Kaura v. Stabilis Fund II, LLC

CourtCalifornia Court of Appeal
DecidedJune 13, 2018
DocketE065751
StatusPublished

This text of Kaura v. Stabilis Fund II, LLC (Kaura v. Stabilis Fund II, LLC) is published on Counsel Stack Legal Research, covering California Court of Appeal primary law. Counsel Stack provides free access to over 12 million legal documents including statutes, case law, regulations, and constitutions.

Bluebook
Kaura v. Stabilis Fund II, LLC, (Cal. Ct. App. 2018).

Opinion

Filed 6/13/18

CERTIFIED FOR PARTIAL PUBLICATION*

IN THE COURT OF APPEAL OF THE STATE OF CALIFORNIA

FOURTH APPELLATE DISTRICT

DIVISION TWO

VINOD K. KAURA et al.,

Plaintiffs and Respondents, E065751

v. (Super.Ct.Nos. INC1302611, INC1303669) STABILIS FUND II, LLC, OPINION Defendant and Appellant;

CITY OF INDIO,

Intervener and Respondent.

APPEAL from the Superior Court of Riverside County. James T. Latting, Judge.

Reversed.

Reed Smith, Bernard P. Simons, Farah Tabibkhoei, and Kasey J. Curtis for

Defendant and Appellant.

Borton Petrini and Daniel L. Ferguson for Plaintiffs and Respondents.

* Pursuant to California Rules of Court, rules 8.1105(b) and 8.1110, this opinion is certified for publication with the exception of part IV. Barnes Law, Robert E. Barnes for Plaintiffs and Respondents.

Silver & Wright, Curtis R. Wright, and Daniel J. Pasek for Intervener and

Respondent.

Stabilis Fund II, LLC (Stabilis) holds a trust deed on an apartment complex in

Indio. In 2013, Stabilis sued the owners of the property, alleging that the underlying loan

was in default, seeking judicial foreclosure, and, in the interim, seeking a receiver “to

make sure that the Real Property is properly maintained and that property conditions do

not pose a risk of harm to tenants and third parties.” On Stabilis’s motion, the trial court

appointed a receiver.

In 2014, the City of Indio (City) intervened. It alleged that the property was a

public nuisance, riddled with hazardous and substandard conditions in violation of state

and local law. It moved to modify the receivership by instructing the receiver to remedy

these conditions. Stabilis did not argue that the City was not entitled to the requested

modification; however, it did argue that the motion was premature, that the receiver

already had the necessary powers, and that it should be allowed to proceed with

foreclosure. The trial court nevertheless granted the motion.

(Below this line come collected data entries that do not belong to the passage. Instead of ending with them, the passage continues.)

-- ==== Sys2Proof/Machine/Ops.lean ====
section
/-! DEFINITION. Named operations over the state: units and tables, ledger counts, memory and translation, events, interrupts,
replies, packets. -/
namespace Sys2Proof.Machine

/-- What a meaning answers. -/
abbrev Out := Host.Outcome State Fault Refusal

/-! ## Units and tables -/

/-- The core with a number; a fresh one past the end. -/
def State.core (s : State) (c : Nat) : Core := (s.cores[c]?).getD (.fresh (.ofWord 0) false false)
/-- One core changed. -/
def State.updCore (s : State) (c : Nat) (f : Core → Core) : State := { s with cores := updateAt s.cores c f }
/-- The region with a number. -/
def State.region (s : State) (r : Nat) : Region := (s.regions[r]?).getD (.fresh false)
/-- One region changed. -/
def State.updRegion (s : State) (r : Nat) (f : Region → Region) : State := { s with regions := updateAt s.regions r f }
/-- One channel changed. -/
def State.updChannel (s : State) (c : Nat) (f : Channel → Channel) : State := { s with channels := updateAt s.channels c f }
/-- One port changed. -/
def State.updPort (s : State) (p : Nat) (f : Port → Port) : State := { s with ports := updateAt s.ports p f }
/-- The value of a key changed where it is present. -/
def updK {α : Type} (k : Nat) (f : α → α) (l : List (Nat × α)) : List (Nat × α) :=
  l.map (fun p => if p.1 = k then (p.1, f p.2) else p)
/-- One ring changed. -/
def State.updRing (s : State) (n : Nat) (f : Ring → Ring) : State := { s with rings := updK n f s.rings }
/-- One accepted dispatch changed. -/
def State.updDispatch (s : State) (n : Nat) (f : Dispatch → Dispatch) : State := { s with dispatches := updK n f s.dispatches }
/-- One counter of a desk changed. -/
def State.updCounter (s : State) (r k : Nat) (f : Counter → Counter) : State :=
  s.updRegion r (fun g => { g with counters := updK k f g.counters })
/-- A counter of a desk, where it is loaded. -/
def State.counter? (s : State) (r k : Nat) : Option Counter := lookupK k (s.region r).counters
/-- The region of a core number (R19). -/
def regionOf (c : Nat) : Nat := c / 8
/-- An index register; x0 reads 0 (R335). -/
def Core.xr (k : Core) (n : Nat) : W64 := if n = 0 then 0#64 else (k.x[n]?).getD 0#64
/-- An index register written; writes to x0 are ignored (R335). -/
def Core.setX (k : Core) (n : Nat) (v : W64) : Core := if n = 0 then k else { k with x := k.x.set n v }
/-- A field of an inflight instruction's core changed by its index. -/
def Core.updInflight (k : Core) (idx : Nat) (f : Inflight → Inflight) : Core :=
  { k with inflight := k.inflight.map (fun i => if i.idx = idx then f i else i) }
/-- The number of the next unspecified value, and the state in which it has been used (log entry 5). -/
def State.takeFresh (s : State) : Nat × State := (s.fresh, { s with fresh := s.fresh + 1 })
/-- Whether Hokuec serves commands and the desks run (R609, R653). -/
def State.running (s : State) : Bool := s.mode == .running && s.hif.ready
/-- Whether cores and the fabric work: Hokuec may still be in a fatal stop (R653 stops rings only). -/
def State.alive (s : State) : Bool := match s.mode with | .running => s.hif.ready | .fatal _ => s.hif.ready | _ => false
/-- The device's part code (R513). -/
def State.partCode (s : State) : Nat := if s.fuses.part0961 then 0x0961 else 0x1281
/-- A region in service (R650). -/
def State.inService (s : State) (r : Nat) : Bool := r < s.regions.length && (s.region r).isolated.isNone
/-- Channels in service, by number (R457: those that hold frames). -/
def State.serviceChannels (s : State) : List Nat :=
  s.channels.zipIdx.filterMap (fun p => if p.1.state == 1 then some p.2 else none)

/-! ## Ledger counts -/

/-- A byte interface counted (R668). -/
def State.count (s : State) (slot n : Nat) : State :=
  { s with ledger := { s.ledger with now := { s.ledger.now with bytes := updateAt s.ledger.now.bytes slot (· + n) } } }
/-- Products counted in a class under a format code (R666). -/
def State.countMac (s : State) (cls fmt n : Nat) : State :=
  let k := cls * 16 + fmt
  { s with ledger := { s.ledger with now := { s.ledger.now with
      mac := if n = 0 then s.ledger.now.mac else insertK k (lookupD 0 k s.ledger.now.mac + n) s.ledger.now.mac } } }
/-- The bytes of the 128 B lines that a run of addresses touches (R468, R668). -/
def lineBytes (a n : Nat) : Nat := if n = 0 then 0 else ((a + n - 1) / 128 - a / 128 + 1) * 128

/-! ## Local memory -/

/-- Pieces of a run of addresses that stay in one block of `b` bytes, with fuel. -/
def pieces (b : Nat) : Nat → Nat → Nat → List (Nat × Nat)
  | 0, _, _ => []
  | f + 1, a, n =>
    if n = 0 then []
    else
      let k := min n (b - a % b)
      (a, k) :: pieces b f (a + k) (n - k)

/-- The pieces of a run of virtual addresses in 64 KiB pages (R477). -/
def pagePieces (a n : Nat) : List (Nat × Nat) := pieces 65536 (n / 65536 + 2) a n

/-- The leaf entry of a virtual address (R478). -/
def State.page? (s : State) (va : Nat) : Option Page := lookupK (va / 65536) s.pages

/-- How an access ends before it moves data: it may proceed, it meets a translation fault (cause of R502, address), or it meets an
instruction fault (R494). -/
inductive Access where
  | ok
  | stop (cause va : Nat)
  | fault (st : St) (va : Nat)
  deriving DecidableEq, Repr

/-- The first result of a list that is not `ok`. -/
def Access.first : List Access → Access
  | [] => .ok
  | .ok :: r => Access.first r
  | a :: _ => a

/-- The local memory lines of a run of virtual addresses in one page, by line number (R467). -/
def Page.lines (p : Page) (a n : Nat) : List Nat :=
  let lo := (p.at_ * 65536 + a % 65536) / 128
  let hi := (p.at_ * 65536 + a % 65536 + n - 1) / 128
  if n = 0 then [] else (List.range (hi + 1 - lo)).map (· + lo)

/-- Translation of a read of one page (R482, R494). -/
def State.readPage (s : State) (a : Nat) : Access :=
  match s.page? a with
  | none => .fault .unmapped a
  | some p => if p.host && !p.resident then .stop 1 a else .ok

/-- Translation of a write of one page (R482, R486, R488, R494). -/
def State.writePage (s : State) (atomic : Bool) (a : Nat) : Access :=
  match s.page? a with
  | none => .fault .unmapped a
  | some p =>
    if !p.write || (p.host && atomic) then .fault .access a
    else if p.host && !p.resident then .stop 1 a
    else if p.moving.isSome then .stop 2 a else .ok

/-- Whether a read of a part of a page meets poison (R470). -/
def State.poisonRead (s : State) (a n : Nat) : Access :=
  match s.page? a with
  | none => .ok
  | some p =>
    if p.host then .ok
    else match (p.lines a n).find? (fun l => s.poison.contains l) with
      | some l => .fault .poison (a - a % 65536 + (l * 128 - p.at_ * 65536))
      | none => .ok

/-- Whether a write of a part of a page meets a poisoned line that it does not cover whole (R470). -/
def State.poisonWrite (s : State) (a n : Nat) : Access :=
  match s.page? a with
  | none => .ok
  | some p =>
    if p.host then .ok
    else
      let lo := p.at_ * 65536 + a % 65536
      match (p.lines a n).find? (fun l => s.poison.contains l && !(lo ≤ l * 128 && l * 128 + 128 ≤ lo + n)) with
      | some l => .fault .poison (a - a % 65536 + (l * 128 - p.at_ * 65536))
      | none => .ok

/-- What stands in the way of a read of a run of virtual addresses: every page translates first, then the lines (R497). -/
def State.checkRead (s : State) (a n : Nat) : Access :=
  let ps := pagePieces a n
  match Access.first (ps.map (fun p => s.readPage p.1)) with
  | .ok => Access.first (ps.map (fun p => s.poisonRead p.1 p.2))
  | e => e

/-- What stands in the way of a write. -/
def State.checkWrite (s : State) (atomic : Bool) (a n : Nat) : Access :=
  let ps := pagePieces a n
  match Access.first (ps.map (fun p => s.writePage atomic p.1)) with
  | .ok => Access.first (ps.map (fun p => s.poisonWrite p.1 p.2))
  | e => e

/-- The bytes of a run of virtual addresses in one page. -/
def State.pageBytes (s : State) (a n : Nat) : List Byte :=
  match s.page? a with
  | none => List.replicate n 0#8
  | some p =>
    let at_ := p.at_ * 65536 + a % 65536
    if p.host then s.hostMem.readBytes at_ n else s.dram.readBytes at_ n

/-- The bytes of a run of virtual addresses, once translated. -/
def State.bytesAt (s : State) (a n : Nat) : List Byte := (pagePieces a n).flatMap (fun p => s.pageBytes p.1 p.2)

/-! ### Translation caches (R480) -/

/-- Entries of a region's translation cache, and of an I/O die's shared one (R480). -/
def leafCacheSize : Nat := 512
/-- The same of an I/O die's shared cache. -/
def sharedCacheSize : Nat := 16384

/-- An entry put into a cache of a size: in a full one it takes a place that the manual leaves open (log entry 7). -/
def cachePut (size n v : Nat) (l : List Nat) : List Nat :=
  if l.contains v then l else if l.length < size then l ++ [v] else l.set (Config.freeNat n % size) v

/-- The number of a page's leaf: its first 64 KiB page (R477). -/
def Page.leaf (p : Page) (v : Nat) : Nat := if p.big then v / 32 * 32 else v

/-- The table at a level that a walk to a page reads, by the address bits above it (R478). -/
def tableKey (level v : Nat) : Nat × Nat := (level, v / 2 ^ (5 + 9 * (level - 1)))

/-- The lines that a walk to a leaf reads (R478, R480): from the lowest table that the walk cache still has, else from the root. Whether an
entry that was put there is still there is open (log entry 7). -/
def walkLines (l : List (Nat × Nat)) (n v leafLevel : Nat) : Nat :=
  match ([1, 2, 3].filter (fun k => leafLevel < k && l.contains (tableKey k v) && Config.freeBit n k)).head? with
  | some k => k - leafLevel
  | none => 4 - leafLevel

/-- A translation of an address for a unit of a region, or for Hokuec: a leaf found in a cache costs no walk; a walk reads its lines, and its
leaf and tables enter the caches (R478, R480, R665). -/
def State.translate (s : State) (r : Option Nat) (a : Nat) : State :=
  let v := a / 65536
  match lookupK v s.pages with
  | none => s
  | some p =>
    let leaf := p.leaf v
    let die := Config.leafDie leaf % 2
    let level := b2n p.big
    let own := match r with | some g => lookupD [] g s.caches.leaves | none => []
    let shared := lookupD [] die s.caches.shared
    let walks := lookupD [] die s.caches.walks
    let (n, s1) := s.takeFresh
    let hit := own.contains leaf || shared.contains leaf
    let tables := [1, 2, 3].filterMap (fun k => if level < k && !walks.contains (tableKey k v) then some (tableKey k v) else none)
    let c : Caches :=
      { leaves := match r with | some g => insertK g (cachePut leafCacheSize n leaf own) s.caches.leaves | none => s.caches.leaves
        shared := if own.contains leaf then s.caches.shared else insertK die (cachePut sharedCacheSize (n + 1) leaf shared) s.caches.shared
        walks := if hit then s.caches.walks else insertK die (walks ++ tables) s.caches.walks }
    ({ s1 with fresh := s1.fresh + 1, caches := c } : State).count 0 (if hit then 0 else 128 * walkLines walks n v level)

/-- Entries of the page tables changed: no cache keeps the leaves of their pages (R481). -/
def State.forget (s : State) (vs : List Nat) : State :=
  let gone := fun (v : Nat) => vs.contains v || vs.any (fun u => u / 32 * 32 == v)
  let keep := fun (l : List (Nat × List Nat)) => l.map (fun p => (p.1, p.2.filter (fun v => !gone v)))
  { s with caches := { s.caches with leaves := keep s.caches.leaves, shared := keep s.caches.shared } }

/-- The ledger's counts of a read of one piece: memory lines, or PCIe payload (R484, R668). -/
def State.countRead (s : State) (a n : Nat) : State :=
  match s.page? a with
  | none => s
  | some p => if p.host then s.count 2 n else s.count 0 (lineBytes a n)

/-- The counts of a read (R484, R665, R668). -/
def State.touch (s : State) (a n : Nat) (r : Option Nat := none) : State :=
  (pagePieces a n).foldl (fun t p => (t.translate r p.1).countRead p.1 p.2) s

/-- Bytes written in one page: whole lines lose their poison, a partial line is read and merged (R468, R470). -/
def State.writePiece (s : State) (a : Nat) (bs : List Byte) : State :=
  match s.page? a with
  | none => s
  | some p =>
    let at_ := p.at_ * 65536 + a % 65536
    let n := bs.length
    if p.host then { (s.count 3 n) with hostMem := s.hostMem.writeBytes at_ bs }
    else
      let part := b2n (at_ % 128 != 0) + b2n ((at_ + n) % 128 != 0 && at_ / 128 != (at_ + n) / 128)
      let s1 := (s.count 1 (lineBytes at_ n)).count 0 (128 * part)
      { s1 with dram := s.dram.writeBytes at_ bs
                poison := s.poison.filter (fun l => !(at_ ≤ l * 128 && l * 128 + 128 ≤ at_ + n)) }

/-- Bytes written at a virtual address, once translated. -/
def State.writeVA (s : State) (a : Nat) (bs : List Byte) (r : Option Nat := none) : State :=
  (pagePieces a bs.length).foldl (fun t p => (t.translate r p.1).writePiece p.1 ((bs.drop (p.1 - a)).take p.2)) s

/-- Whether a write of these bytes reached a host-backed page (R485). -/
def State.reachesHost (s : State) (us : List Undo) : Bool :=
  us.any (fun u => (pagePieces u.addr u.old.length).any (fun q => match s.page? q.1 with | some p => p.host | none => false))
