-- ==== Sys2Proof/Machine/Engines.lean ====
section
/-! DEFINITION. MMA, SPMA, SPGE and EWISE DIAG as instructions: issue checks and waits (R109 to R137, R345, R370 to R374), their effect,
overflow reruns (R166 to R170), mismatches and the repair switch (R140 to R142). -/
namespace Sys2Proof.Machine

/-! ## Units -/

/-- Whether an MMA gives slices to the sparse engine (R213, R218, R371). -/
def Core.usesSparse (k : Core) (f : MF) : Bool :=
  f.qtr == 4 && f.flow == 0 && f.mode != 2 &&
    (f.eng == 2 || (f.eng == 0 && (f.cardA || f.cardB) &&
      (match k.choice with | some c => !c.sparse.isEmpty && (f.mode == 0 || c.wide) | none => false)))

/-- The engines that an instruction occupies (R345): quarters 0 to 3, the array 4, the sparse engine 5, the drain unit 6, the drain of
a quarter 8 and up (R322). -/
def Core.unitsOf (k : Core) (i : TileInstr) : List Nat :=
  match i with
  | .mma f => f.qtr :: (if k.usesSparse f then [5] else [])
  | .spma _ => [5]
  | .spge _ => [5]
  | .ewiseDiag f => [f.qtr]
  | .ewiseChain .. | .reduce .. | .reduceSplitk .. => [6]
  | .drain _ _ _ q => [if q == 4 then 6 else 8 + q]
  | .drainPartial _ _ q => [if q == 4 then 6 else 8 + q]
  | .setx .. | .addx .. | .loop .. | .br .. | .load .. | .store .. | .gather .. | .scatter .. | .loadcard .. | .take .. | .commit ..
  | .yield | .send .. | .tally .. | .wait .. | .fence | .halt | .dbg .. => []

/-- The issued instructions on an engine. -/
def Core.onUnit (k : Core) (u : Nat) : List Inflight := k.inflight.filter (fun f => (k.unitsOf f.instr).contains u)

/-- Whether an engine of an instruction holds a running and a waiting instruction already, or has a rerun or a re-execution due
(R123, R345). -/
def Core.unitBusy (k : Core) (i : TileInstr) : Bool :=
  (k.unitsOf i).any (fun u => let l := k.onUnit u; l.length ≥ 2 || l.any (fun f => f.rerun || f.redo))

/-- Whether an instruction of the array or a quarter has not completed. -/
def Core.arrayBusy (k : Core) : Bool := k.inflight.any (fun f => (k.unitsOf f.instr).any (· ≤ 4))

/-- The array's tile boundary: no tile is in progress in the whole array or in any quarter, but for one that a pending repair stopped
(R140; log entry 167). -/
def Core.boundary (k : Core) : Bool := k.inflight.all (fun f => !(k.unitsOf f.instr).any (· ≤ 4) || f.redo)

/-- Whether an instruction works on the whole-array record from the sparse engine: SPMA, or SPGE in TILE (R373). -/
def tileSparse (i : TileInstr) : Bool :=
  match i with
  | .spma _ => true
  | .spge f => f.flow == 0
  | _ => false

/-- Whether an instruction works on accumulators: a tile of the array or of the sparse engine, or what takes a tile out of them or puts one
there (R26). -/
def onAccumulators (k : Core) (i : TileInstr) : Bool :=
  (k.unitsOf i).any (· ≤ 4) || tileSparse i || (match i with | .drain .. | .drainPartial .. | .reduceSplitk _ _ _ true => true | _ => false)

/-- Whether the accumulators are in use by an instruction that has not completed (R26). -/
def Core.accBusy (k : Core) : Bool := k.inflight.any (fun f => onAccumulators k f.instr)

/-! ## Fields of an instruction tile -/

/-- Rows of an instruction tile. -/
def tileM (f : MF) : Nat := (if f.qtr == 4 then 128 else 64) * (f.mc + 1)
/-- Columns of an instruction tile. -/
def tileN (f : MF) : Nat := (if f.qtr == 4 then 128 else 64) * (f.nc + 1)
/-- The K range (M.XK). -/
def Core.kLen (k : Core) (f : MF) : Nat := bits (k.xr f.xk).toNat 31 0
/-- The first K-step within the operand objects (M.XK). -/
def Core.kFirst (k : Core) (f : MF) : Nat := bits (k.xr f.xk).toNat 63 32
/-- The tile control word (R368). -/
def Core.tcw (k : Core) (f : MF) : Nat := (k.xr f.xv).toNat
/-- TCW.VM. -/
def tcwVm (w : Nat) : Nat := bits w 15 0
/-- TCW.VN. -/
def tcwVn (w : Nat) : Nat := bits w 31 16
/-- TCW.AUDIT. -/
def tcwAudit (w : Nat) : Nat := bits w 39 35
/-- TCW.SPILL. -/
def tcwSpill (w : Nat) : Nat := bits w 47 40
/-- TCW.MASK. -/
def tcwMask (w : Nat) : Nat := bits w 55 48

/-- K-steps that an operand object holds (R356, R718). -/
def Tag.kExt (t : Tag) : Nat := if t.role == roleKouter then t.e1 else t.e0
/-- Positions that an operand object holds. -/
def Tag.posExt (t : Tag) : Nat := if t.role == roleKouter then t.e0 else t.e1

/-- The dimension of the tensor along K, for an operand object (R207, R356, R718); a stream follows its descriptor. -/
def Tag.kAxis (t : Tag) (any_ : Nat) : Nat :=
  if t.role == roleKouter then (if t.inter then 0 else 1) else if t.role == roleKinner then 0 else any_
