/-- Whether a list rises strictly. -/
def rising (l : List Nat) : Bool := (List.zipWith (fun a b => decide (a < b)) l (l.drop 1)).all id

/-- The entries that a pointer pair gives a row, as (index, entry number), checked (R201). -/
def State.pointerRow (s : State) (f : Inflight) (d : Desc) (i rows size : Nat) : Fetch (List (Nat × Nat)) :=
  (s.fetch f d.owner (d.aux0 + 8 * i) 16 false).bind (fun bs =>
    let p := ofLe (bs.take 8)
    let q := ofLe (bs.drop 8)
    if ptrBad i rows d.nent p q then .fault .order 0 (d.aux0 + 8 * i)
    else (s.fetch f d.owner (d.aux1 + 4 * p) (4 * (q - p)) false).bind (fun ib =>
      let ix := (chunksOf 4 (q - p) ib).map ofLe
      if ix.any (fun x => decide (x ≥ size)) then .fault .bounds 0 (d.aux1 + 4 * p)
      else if !rising ix then .fault .order 0 (d.aux1 + 4 * p)
      else .pure (ix.zipIdx.map (fun x => (x.1, p + x.2)))))

/-- Values `p` to `p + n − 1` of the packed values array (R61, R62, R200). -/
def State.values (s : State) (f : Inflight) (d : Desc) (p n : Nat) : Fetch (List Nat) :=
  let w := widthOf d.fmt
  let a := p * w / 8
  (s.fetch f d.owner (d.base + a) (ceilDiv ((p + n) * w) 8 - a) false).map (fun bs => unpackBits w n (ofLe bs / 2 ^ (p * w % 8)))

/-- A tile of a block-sparse tensor (R201, R717): the blocks present, by position in the tile. -/
def State.blocksOf (s : State) (f : Inflight) (d : Desc) (t1 t0 : Nat) : Fetch (List (Nat × Nat × Nat)) :=
  let b := d.edge
  let per := 128 / b
  let rows := ceilDiv (d.size 1) b
  (Fetch.all (((List.range per).filter (fun j => t1 * per + j < rows)).map (fun j =>
    (s.pointerRow f d (t1 * per + j) rows (ceilDiv (d.size 0) b)).map (fun l =>
      (l.filter (fun e => e.1 / per == t0)).map (fun e => (j, e.1 % per, e.2)))))).map List.flatten

/-- A tile of a block-sparse tensor (R717). -/
def State.blockTile (s : State) (f : Inflight) (d : Desc) (t1 t0 : Nat) : Fetch (Array Elem) :=
  let b := d.edge
  let rb := rowBytes d.fmt b d.inter
  (s.blocksOf f d t1 t0).bind (fun bl =>
    (Fetch.all (bl.map (fun e =>
      (s.fetch f d.owner (d.base + e.2.2 * d.blockSize) (b * rb) false).map (fun bs =>
        ((chunksOf rb b bs).map (bytesToRow d.fmt d.inter d.us b)).zipIdx.flatMap (fun r =>
          r.1.zipIdx.map (fun c => ((e.1 * b + r.2) * 128 + e.2.1 * b + c.2, c.1))))))).map (fun ls =>
      ls.flatten.foldl (fun (t : Array Elem) p => t.setIfInBounds p.1 p.2) d.emptyTile))

/-- The positions that a bitmap marks in a tile of a BITMAP tensor, or that the present blocks of a block-sparse tensor cover, as elements of raw
value 1 (R203, R254, R717). -/
def State.listedTile (s : State) (f : Inflight) (d : Desc) (g t1 t0 : Nat) : Fetch (Array Elem) :=
  let mark := fun (ps : List Nat) => ps.foldl (fun (a : Array Elem) p => a.setIfInBounds p ⟨1, 127⟩) (Array.replicate 16384 ⟨0, 127⟩)
  if d.layout == 8 then
    (s.fetch f d.owner (d.base + ((g * d.t1 + t1) * d.t0 + t0) * d.bitmapSlot + (if d.inter then 512 else 0)) 2048 false).map (fun bs =>
      mark (bitmapPositions bs))
  else
    let b := d.edge
    (s.blocksOf f d t1 t0).map (fun bl => mark (bl.flatMap (fun e =>
      (List.range b).flatMap (fun r => (List.range b).map (fun q => (e.1 * b + r) * 128 + e.2.1 * b + q)))))

/-- A tile of a FOLIO, BITMAP or block-sparse tensor in dense form (R358). -/
def State.anyTile (s : State) (f : Inflight) (d : Desc) (g t1 t0 : Nat) (need : Nat → Bool) : Fetch (Array Elem) :=
  if d.layout == 1 then s.folioTile f d g t1 t0 need
  else if d.layout == 8 then s.bitmapTile f d ((g * d.t1 + t1) * d.t0 + t0)
  else s.blockTile f d t1 t0

/-! ## Synthesised cards -/

/-- KSUM over some K-steps. -/
def ksumOf (ks : List Nat) : Nat := ks.foldl (fun a k => a ||| at_ k 1) 0

/-- A card that is not stored (R214): its scale extremes stay open for interleaved scales (log entry 8). -/
def Desc.synthCard (d : Desc) (nnz ksum : Nat) : Nat :=
  if nnz == 0 then mkCard 0 d.memK false 0 127 127 0 0 0
  else if d.inter then mkCard 1 d.memK false nnz (Config.unstated 21 0 % 256) (Config.unstated 21 1 % 256) 0 0 ksum
  else mkCard 1 d.memK false nnz 127 127 0 0 ksum

/-- The card of a tile of any operand (R205, R214). -/
def State.anyCard (s : State) (f : Inflight) (d : Desc) (g t1 t0 : Nat) : Fetch Nat :=
  let e := d.edges t1 t0
  if d.layout == 1 then s.readCard f d g t1 t0
  else if d.layout == 0 then
    .pure (d.synthCard (e.1 * e.2) (ksumOf (List.range (if d.memK == 0 then e.2 else e.1))))
  else if d.layout == 8 then
    let h := (if d.inter then 512 else 0)
    (s.fetch f d.owner (d.base + ((g * d.t1 + t1) * d.t0 + t0) * d.bitmapSlot + h) 2048 false).map (fun bs =>
      let ps := bitmapPositions bs
      d.synthCard ps.length (ksumOf (ps.map d.kOf)))
  else
    let b := d.edge
    (s.blocksOf f d t1 t0).map (fun bl =>
      d.synthCard (bl.length * b * b) (ksumOf (bl.flatMap (fun e =>
        (List.range b).map (· + (if d.memK == 0 then e.2.1 else e.1) * b)))))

The City then moved for an award of its attorney fees and expenses.1 As authority

for the award, it cited three statutes:

1 We use “expenses” as shorthand for expenditures that are not recoverable as ordinary litigation “costs” under Code of Civil Procedure sections 1032, subdivision (b) and 1033.5.

2 1. Health and Safety Code section 17980.7, subdivision (c)(11), which provides

for an award of attorney fees (but not expenses) to the prevailing party in an action to

appoint a receiver pursuant to the State Housing Law.

2. Health and Safety Code section 17980.7, subdivision (d)(1), which provides for

an award of attorney fees and expenses against the owner of a substandard building.

3. Indio Municipal Code section 10.20(C), which provides for an award of

attorney fees and expenses to the prevailing party in an action to abate a public nuisance.

The trial court granted the motion; it awarded the City $98,190.47, to be paid out

of the receivership estate, if there were sufficient funds, and if not, then by Stabilis.

Stabilis appeals. Its central position is that it is only the lender; if anyone is liable

for attorney fees and expenses, it should be the owners. More specifically, it argues that

none of the three statutes cited by the City authorizes the trial court’s award of attorney

fees and expenses against it under the circumstances of this case. We agree. Hence, we

will reverse.

I

FACTUAL BACKGROUND

The following background facts are taken from the pleadings, but they do not

appear to be disputed.

As of 2007, Vinod K. Kaura and Veena R. Kaura, as trustees (Kauras), owned a

75-unit apartment complex in Indio (property). In December 2007, they took out a

3 $4,050,000 loan, secured by a deed of trust on the property. 2 Stabilis is the current holder

of the deed of trust.

In June 2009, the Kauras conveyed the property to Valley and Mountain, LLC

(Valley and Mountain). Veena Kaura controls Valley and Mountain. (We will refer to

the Kauras and Valley and Mountain, collectively, as the Kaura parties.) In September

2011, the Kaura parties stopped making payments on the loan.

II

PROCEDURAL BACKGROUND

On April 24, 2013, the Kaura parties filed an action against Stabilis.3

On June 7, 2013, Stabilis filed a separate action against the Kaura parties,

asserting causes of action for (1) breach of contract, (2) judicial foreclosure, (3)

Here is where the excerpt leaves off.